Tour de France and multidimensional scaling

Thu, 2015-07-30 19:09

I've had the following idea for a long time and finally took the time to try it out.

In the Tour de France, every rider receives a rank (i.e., placing) on each stage. In the 2015 tour, there were 20 stages (exclusing the team time trial which works differently). Each rider who finishes the tour (i.e., finish all stages) has then a 20-dimensional vector of their placings. For example, Rohan Dennis had the vector


We can thus embed the set of finishing riders into a 20-dimensional space. What is this embedded set "like"?
Twenty dimensions is too many to hope to have an easy way to, say, visualize, the set.
Fortunately, there is an amusing technique called multidimensional scaling (mds). The idea of mds is to take a high dimensional data set and model it in a space of lower dimension. The key idea is to maintain, as much as possible, some measure of proximity: if two points are "close" in the original space, we want them to be "close" in the lower dimensional space. How we measure close is up to us, of course.

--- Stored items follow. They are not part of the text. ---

-- ==== Sys2Proof/Word.lean ====
section
/-! DEFINITION. The words the machine is made of: bytes, the 40-bit tagged word of R70 and its field names, and
the plainest conversions between naturals, integers and bit vectors. -/

namespace Sys2Proof

abbrev Byte := BitVec 8
abbrev Word := BitVec 32
/-- A byte string, lowest address first. -/
abbrev Bytes := List (BitVec 8)

/-- The tagged word of R70: S in [39], F in [38], quality in [37:36], type in [35:32], payload in [31:0]. -/
structure TWord where
  sub : Bool
  forced : Bool
  q : BitVec 2
  ty : BitVec 4
  payload : Word
  deriving DecidableEq, Repr, Inhabited

namespace Ty
/-- Type codes of R71. -/
abbrev empty : BitVec 4 := 0x0
abbrev bool : BitVec 4 := 0x1
abbrev int : BitVec 4 := 0x2
abbrev word : BitVec 4 := 0x3
abbrev real : BitVec 4 := 0x4
abbrev duration : BitVec 4 := 0x5
abbrev stamp : BitVec 4 := 0x6
abbrev slotref : BitVec 4 := 0x7
abbrev coderef : BitVec 4 := 0x8
abbrev dataref : BitVec 4 := 0x9
abbrev sample16 : BitVec 4 := 0xA
abbrev poison : BitVec 4 := 0xF
end Ty

namespace Q
/-- Quality codes of R70, worst last (R73). -/
abbrev good : BitVec 2 := 0
abbrev uncertain : BitVec 2 := 1
abbrev stale : BitVec 2 := 2
abbrev bad : BitVec 2 := 3
end Q

/-- A word of quality GOOD with F = 0 and S = 0. -/
def TWord.mk0 (ty : BitVec 4) (p : Word) : TWord := ⟨false, false, Q.good, ty, p⟩

/-- EMPTY with quality GOOD, F = 0 and S = 0: what G0 reads (R135). -/
def TWord.empty : TWord := .mk0 Ty.empty 0

/-- The POISON word the ZPX writes (R71): quality BAD, F = 0, S = 0. Its payload is an argument: the spec defines none. -/
def TWord.poison (p : Word) : TWord := ⟨false, false, Q.bad, Ty.poison, p⟩

/-- The tag byte [39:32] of R90 byte 4. -/
def TWord.tag (w : TWord) : Byte :=
  BitVec.ofBool w.sub ++ BitVec.ofBool w.forced ++ w.q ++ w.ty

/-- The 40 bits of R70. -/
def TWord.bits (w : TWord) : BitVec 40 := w.tag ++ w.payload

/-- The word whose 40 bits are b. -/
def TWord.ofBits (b : BitVec 40) : TWord :=
  ⟨b.getLsbD 39, b.getLsbD 38, b.extractLsb' 36 2, b.extractLsb' 32 4, b.extractLsb' 0 32⟩

/-- The worse of two qualities (R73): the larger code. -/
def worse (a b : BitVec 2) : BitVec 2 := if a.toNat < b.toNat then b else a

/-- n, or the largest value of a saturating counter. -/
def satTo (top n : Nat) : Nat := if n ≤ top then n else top

end Sys2Proof
end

I applied this technique to the rider data and made a 2-d model for easy viewing. The goodness of fit (GOF) is not great, about 0.548, but the visualization is nice (click on it to go to Flickr for a somewhat larger version, or see this pdf):

2015 Tour de France MDS

Some things we can see in this plot:

  • The top GC riders and climbers all cluster in the upper right, with Froome (the winner) in the most extreme position.
  • In the bottom left we find all the sprinters (in particular the cluster of Greipel, Kristoff, Cavendish, Degenkolb, Coquard, and Boasson Hagen).
  • I don't know what to say about the cluster of nine riders above the main sprinter cluster.
  • Most noticeably, we see Peter Sagan on his own at the bottom, right of center. Sagan achieved high placings on many stages that pure sprinters could not, and fared very well on the sprint stages, too. On the other hand, he didn't get high places on some mountain stages.

I pulled the stage data off the web and processed the files into a csv file with names and placings with a bit of Perl. I then processed the csv file with R like this:

ranks <- read.csv(file.choose(new=FALSE),head=FALSE,sep=",")
ranksplusnames <- read.csv(file.choose(new=FALSE),head=TRUE,sep=",")
myfun <- function(x) {return(x^0.3)}
ll <- cmdscale(dist((apply(ranks,MARGIN=c(1,2),myfun)),method="minkowski",p=2),k=2,eig=FALSE)

I actually used two different csv files, one with nothing but ranks, and the other with names and headers. I'm sure you could get by with one.

I defined myfun to "adjust" the rankings. This is based on the idea that nobody really cares whether they finish 120 versus 140, but care a lot whether than finish 3rd versus 23rd. I thought applying a "concave down" function to the rankings should make comparisons more "realistic" (other functions would give similar results, including, say 1/x, as it groups larger rankings closer together). However, I was surprised to find that this did not seem to make a great difference. Hmmm.

The cmdscale command does the real work. The first thing is to calculate a matrix of distances between each rider (using the dist function). There are lots of options on calculating the distance; here, I used Minkowksi distance with p=2 (i.e., plain-old-euclidean distance). This distances array gets handed to cmdscale which finds a set of points in the specified dimensional space (k=2) that best captures this distance information. With eig=FALSE, you just get a set of points; setting this to true gives more information.

Then this set of points is given to textplot (which is part of the wordcloud package) which plots the points using the names of the riders. Textplot makes sure that the names do not overlap, which is useful here, since the upper left is so crowded. There is a bit of grep in there to extract just the last name of each rider, which also helps with the crowding.